It's not about the thread/cpu. Now (without this patch), there is a consistent 
behavior for the {{getCollectionProperties}} on when it comes from cache (there 
is a watch) or when it's fetched from ZooKeeper (there is no watch). With the 
change, this consistency is gone, it depends on if/when some other thread 
requested the properties before. If you were to use a watcher instead of the 
cache, the fetch from ZooKeeper happens the minimum amount of times possible 
(once when the watch is set, and then once per modification in ZooKeeper), if 
you rely on the time cache, the amount of times Solr will go fetch the 
properties becomes both, bigger, and uncertain.


> Make collection properties easier and safer to use in code
> ----------------------------------------------------------
>
>                 Key: SOLR-13439
>                 URL: https://issues.apache.org/jira/browse/SOLR-13439
>             Project: Solr
>          Issue Type: Improvement
>      Security Level: Public(Default Security Level. Issues are Public) 
>          Components: SolrCloud
>    Affects Versions: master (9.0)
>            Reporter: Gus Heck
>            Assignee: Gus Heck
>            Priority: Major
>         Attachments: SOLR-13439.patch
>
>
> (breaking this out from SOLR-13420, please read there for further background)

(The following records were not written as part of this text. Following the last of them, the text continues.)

/-- R23, R258, R268, R270, R271, R272, R275: copies start in their queue's order and are performed; entries land in order and move
P; the completion add leaves as an item that releases the command's writes. That a command's reads and writes happen in one step is
the model's choice (log entry 7). -/
def Sys2Proof.Say.CopyEvents : Prop :=
  ∀ (s : State) (c : CubeId) (m : Cmd) (op : CopyOp), m.kind = .copy op →
    (Waiting s c m → (∀ q ∈ earlierOf (s.cube c) m, q.status ≠ .queued) → m.res = [] → m.took = [] →
      (copyEmpty m = true → ∃ u, exec (.copyCmdStart c m.id) s = .next u ∧ u.mem = s.mem ∧ Ended u c m []) ∧
      (copyEmpty m = false → copyLimits s m = true → m.dead = false →
        (op = .pfetch ∨ isCred op = true → Starts s (.copyCmdStart c m.id) c m [] []) ∧
        (op ≠ .pfetch → isCred op = false → isSplit op = false → (op = .mcast → mcastHeld s m = false) →
          ∀ p, copyPlan s c m = .ok p → (op = .mcast → mcastOk s m p.dstRow = true) → ∀ res took,
            Room s m false (fun sp => entriesNeeded sp (p.planes * m.rows * p.srcRow)) (rowSource op m) took →
            Room s m true (fun sp => entriesNeeded sp (if op = .gatheradd then p.dstRow else p.planes * m.rows * p.dstRow))
              (rowTarget op m) res →
            (∃ w, copyElems s c { m with res := res, took := took } op = .ok w) → Starts s (.copyCmdStart c m.id) c m res took) ∧
        (isSplit op = true → ∀ l0 o faces rp E, splitPlan s c m = .ok (l0, o, faces, rp, E) → ∀ res took,
          let rows (sp : Spool) := entriesNeeded sp (m.rows * splitRow faces rp E)
          Room s m false (if op = .lsplit then rows else fun _ => some 1) (srcForm m) took →
          Room s m true (if op = .lsplit then fun _ => some 1 else rows) (dstForm m) res →
          Starts s (.copyCmdStart c m.id) c m res took))) ∧
    (Going s c m → (∀ q ∈ earlierOf (s.cube c) m, q.status ≠ .started) → m.dead = false → lineHeld s c m = false →
      acqHeld s c m op = false →
      (op = .pfetch → (∀ x ∈ traversal 1 m.rows m.rowBytes, ∀ e,
          engTarget s c m .read ((m.dw 0).setWidth 52 + BitVec.ofInt 52 (x.2.1 * m.sstride + x.2.2)) = .error e → e.waits = false) →
        ∃ u, exec (.copyCmdComplete c m.id) s = .next u ∧ u.mem = s.mem ∧ Ended u c m []) ∧
      (isCred op = true → m.rowBytes % credWidth op = 0 → (m.dw 0).toNat % 2 ^ 52 % credWidth op = 0 →
        (m.dw 1).toNat % 2 ^ 52 % credWidth op = 0 → (m.rows ≤ 1 ∨ m.sstride % credWidth op = 0 ∧ m.dstride % credWidth op = 0) →
        let pairs := credPairs m (credWidth op) ((m.dw 0).setWidth 52) ((m.dw 1).setWidth 52)
        let s0 := countCopy s c m (pairs.flatMap fun p => [p.1, p.2])
        ∀ s' hs, credRun c m op (credWindow s0 c m ((m.dw 1).setWidth 52)) pairs s0 [] = (s', none, hs) →
        ∃ u, exec (.copyCmdComplete c m.id) s = .next u ∧ u.mem = s'.mem) ∧
      (op ≠ .pfetch → isCred op = false → ∀ os, copyWork s c m op = (os, none) →
        Wrote s (.copyCmdComplete c m.id) c m os)) ∧
    (∀ n first k rest, (s.cube c).cmd m.id = some m → m.status = .finished → m.res = (n, first, k) :: rest → m.amt ≠ 0 → ∃ u,
      exec (.spoolEntryLanded c m.id) s = .next u ∧ u.mem = s.mem ∧ (u.cube c).cmd m.id =
        some { m with res := if k ≤ 1 then rest else (n, (first + 1) % 2 ^ 32, k - 1) :: rest } ∧
      ∀ (d : CubeId) (hn : n < 32) (sp : Spool), (s.cube d).cur ≠ .none → (s.cube d).core.sid = m.sid →
        (s.cube d).core.spools.get ⟨n, hn⟩ = sp → sp.held = [] → ∀ qs, sp.queueP = (first, false) :: qs →
        (∀ q, qs.head? = some q → q.2 = false) →
        (u.cube d).core.spools.get ⟨n, hn⟩ = { sp with p := BitVec.ofNat 32 (first + 1), queueP := qs })
/-- R255, R258, R271, R275: the completion add of any command leaves as an item at the command's own place on its line, with its
amount, poisoned when the command failed; without one the command is over. A finished command behind a failed item of its line,
unless it is an empty one, fails first, by the broken line. -/
def Sys2Proof.Say.CompletionAdds : Prop :=
  ∀ (s : State) (c : CubeId) (m : Cmd), Stands s c m → m.status = .finished → addReady s c m = true →
    let adding := { s.modCube c fun k => k.modCmd m.id fun q => { q with status := .adding } with nextId := s.nextId + 1 }
    let Done (i : Instr) : Prop :=
      (m.amt = 0 → ∃ u, exec i s = .next u ∧ (u.cube c).cmd m.id = none ∧ u.mem = s.mem ∧ u.items = s.items) ∧
      (m.amt ≠ 0 → m.dead = true → m.err = none → m.empty = false → ∃ u, exec i s = .next u ∧ u.items = s.items ∧
        (u.cube c).cmd m.id = some { m with err := some ⟨0x0B, 0, m.ctr.setWidth 52⟩ }) ∧
      (m.amt ≠ 0 → (m.dead = true → m.err = none → m.empty = true) → ∀ t n, addTarget s c m = .ok t → t.peer = none → keySpace s t.key = .hbm n → homeOf t.key ≠ 8 + c.val → ∃ u j,
        exec i s = .next u ∧ u.items = s.items ++ [j] ∧ u.mem = s.mem ∧ u.nextId = s.nextId + 1 ∧ j.id = s.nextId ∧ j.sid = m.sid ∧
        j.op = .cadd t.key (if m.err = none then m.amt else m.amt ||| 0x8000000000000000) ∧ j.rel = true ∧ j.cmd = some m.id ∧
        j.pos = m.id ∧ j.line = cmdLine m ∧ j.seq = m.seq ∧ j.status = (if j.mayLeave adding then .transit else .waiting) ∧
        (u.cube c).cmd m.id = some { m with status := .adding })
    Done (.completionAddSend c m.id) ∧ (∀ op, m.kind = .block op → Done (.blkCmdComplete c m.id))
/-- R281, R285, R287, R291, R292, R297, R298, R303, R305, R308: cube commands start in plane order with the entries that they
consume, or wake their layers, and are performed; a join point completes when its layers have reached it; a write of CUB_SKEW
takes effect, with no field below its layer's DELAY. The model's readings: a command's reads and writes happen in its completion, as
one step (log entry 7); a poisoned line that a command reads is error 0x03 (37); an entry lies in the strand's own face banks (38); a
command waits for every layer that it fires or writes to be awake (41). -/
def Obligations.CubeEvents : Prop :=
  ∀ (s : State) (c : CubeId),
    (∀ (m : Cmd) (op : CubeOp), m.kind = .cube op → Waiting s c m →
      (PlanesFree s c m →
        ((op = .zero ∨ op = .ld ∨ op = .st ∨ op = .move) → tileOk m.part false (m.dw 0) = true →
          (op = .move → tileOk m.part false (m.dw 1) = true) →
          (op = .ld ∨ op = .st → (m.dw 1).toNat % 4 = 0 ∧ accStride m % 4 = 0) → Starts s (.cubeCmdStart c m.id) c m [] []) ∧
        (∀ h, op = .rot h → tileOk m.part true (m.dw 0) = true → Quiet s →
          poisoned s (tileReads c m.part (tileWord (m.dw 0)) (List.range 64) (List.range 64)) = none →
          Starts s (.cubeCmdStart c m.id) c m [] []) ∧
        (∀ z ha hb k, op = .mma z ha hb k → mmShapeBad m = false → mmSpoolsBad s m = false → Quiet s → s.poison = [] →
          let a := strandSpool s m.sid m.spoolA
          let b := strandSpool s m.sid m.spoolB
          let as := m.mmLayers.map (mmOpnd c m false (a.entryOff a.nextC))
          let bs := m.mmLayers.map (mmOpnd c m true (b.entryOff b.nextC))
          a.unreserved ≠ 0 → b.unreserved ≠ 0 → mmEntryBad (s.cube c) m a false as = false → mmEntryBad (s.cube c) m b true bs = false →
          mmFormatBad m as bs = false → mmYields s c m = false → (∀ x ∈ (mmWidth as bs).2, (s.cube c).hw.caps.getLsbD x = true) →
          Starts s (.cubeCmdStart c m.id) c m []
            ((if ha then [] else [(m.spoolA, a.nextC, 1)]) ++ if hb then [] else [(m.spoolB, b.nextC, 1)]))) ∧
      (testHolds (s.cube c) = false → skewHolds (s.cube c) m = false → planeReady (s.cube c) m = true →
        ∀ l : Fin 8, l.val ∈ fireLayers m → ((s.cube c).pwr.layers.get l).gated = true → ∃ u, exec (.cubeCmdStart c m.id) s = .next u ∧
          (u.cube c).pwr.layers.get l = { (s.cube c).pwr.layers.get l with pend := true } ∧ (u.cube c).cmd m.id = some m)) ∧
    (∀ (m : Cmd) (op : CubeOp), m.kind = .cube op → Going s c m → planeEarlier (s.cube c) m = [] →
      (∀ l ∈ fireLayers m, ((s.cube c).layerPwr l).held = false) →
      (∀ z ha hb k, op = .mma z ha hb k → ∃ u, exec (.cubeCmdComplete c m.id) s = .next u ∧ u.mem = (mmDo s c m z).mem ∧
        (u.cube c).recs = ((mmDo s c m z).cube c).recs ∧ Ended u c m []) ∧
      (∀ h, op = .rot h → ∃ u, exec (.cubeCmdComplete c m.id) s = .next u ∧ u.mem = (rotDo s c m (if h then 64 else 32)).mem ∧
        Ended u c m []) ∧
      ((op = .zero ∨ op = .ld ∨ op = .st ∨ op = .move) → ∀ os, accWork s c m op = (os, none) →
        Wrote s (.cubeCmdComplete c m.id) c m os)) ∧
    (∀ j : Join, ((s.cube c).joins.find? fun q => q.id == j.id) = some j → j.amt = 0 → j.last = none →
      walkOut s (.cube c) j.id = false →
      (∀ w ∈ j.waits, (s.cube c).cmd w.2 = none) → ∀ a, j.first = some a → ∃ u, exec (.joinPointComplete c j.id) s = .next u ∧
        (∀ q ∈ (u.cube c).joins, q.id ≠ j.id) ∧ u.mem = s.mem ∧ u.items = s.items ∧
        ∀ d : CubeId, (s.cube d).cur ≠ .none → (s.cube d).core.sid = j.sid →
          (u.cube d).core.sys.jmask = j.layers ∧ (u.cube d).core.sys.jskew = BitVec.ofNat 16 (Nat.min (s.cycle - a).toNat 65535)) ∧
    ∀ id v rest, (s.cube c).eng.skewNext = (id, v) :: rest → (∀ m ∈ (s.cube c).cmds, m.queue = .cubeq → id ≤ m.id) → ∃ w : BitVec 32,
      exec (.cubSkewApply c) s = .next (s.modCube c fun k => { k with eng := { k.eng with skew := w, skewNext := rest } }) ∧
      ∀ l, l < 8 → w.toNat / 2 ^ (4 * l) % 16 = Nat.max (((s.cube c).hw.layers.toList.getD l 0).extractLsb' 4 3).toNat (v.toNat / 2 ^ (4 * l) % 16)
/-- R314, R317, R327 to R330: a drain whose tile agrees with its record, or has none, starts with its entry and with the bytes
that it will write, and is performed. That it writes all of them in its completion, as one step, is the model's choice (log entry
7). -/
def Obligations.DrainEvents : Prop :=
  ∀ (s : State) (c : CubeId) (m : Cmd) (p : Bool), m.kind = .drain p →
    (∀ l, Waiting s c m → storesDone s m = true → (∀ q ∈ earlierOf (s.cube c) m, q.status ≠ .queued) → drainRoom s m = true →
      testHolds (s.cube c) = false → drainLayout s c m none = .ok l → Quiet s → s.poison = [] →
      let t := tileWordAt s (tileKey c m.part (drainTile m))
      let Start (s0 u : State) : Prop := exec (.drainStart c m.id) s = .next u ∧ u.mem = s.mem ∧
        (u.cube c).cmd m.id = some { m with
          status := .started, res := drainEntry s0 m, took := [], out := drainCells s0 c m l (drainIn s0 c m l t)
          seed := (s.cube c).eng.cpySeed }
      let skipped := s.modCube c fun k => { k with eng := { k.eng with drnSkip := satAdd32 k.eng.drnSkip } }
      ((∀ r ∈ (s.cube c).recs, r.tile ≠ recNumber m.part (drainTile m)) → ∃ u, Start skipped u ∧
        (u.cube c).eng.drnSkip = satAdd32 (s.cube c).eng.drnSkip) ∧
      (∀ r, (s.cube c).recs = [r] → r.tile = recNumber m.part (drainTile m) → r.i32 = drainI32 m → (s.cube c).eng.abft = true →
        compareTile r (s.cube c).eng.drnTol.toNat t = .clean → ∃ u, Start s u ∧ (u.cube c).eng = (s.cube c).eng)) ∧
    (Stands s c m → m.status = .started → (∀ q ∈ earlierOf (s.cube c) m, q.status ≠ .started) →
      Plain s (m.out.map Prod.fst) → ∃ u,
      exec (.drainComplete c m.id) s = .next u ∧ Stored s u m.out ∧ Ended u c m [8 + c.val])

> Before this patch the api is quite confusing (IMHO):
>  # any code that wanted to know what the properties for a collection are 
> could call zkStateReader.getCollectionProperties(collection) but this was a 
> dangerous and trappy API because that was a query to zookeeper every time. If 
> a naive user auto-completed that in their IDE without investigating, heavy 
> use of zookeeper would ensue.
>  # To "do it right" for any code that might get called on a per-doc or per 
> request basis one had to cause caching by registering a watcher. At which 
> point the getCollectionProperties(collection) magically becomes safe to use, 
> but the watcher pattern probably looks famillar induces a user who hasn't 
> read the solr code closely to create their own cache and update it when their 
> watcher is notified. If the caching side effect of watches isn't understood 
> this will lead to many in-memory copies of collection properties maintained 
> in user code.
>  # This also creates a task to be scheduled on a thread (PropsNotification) 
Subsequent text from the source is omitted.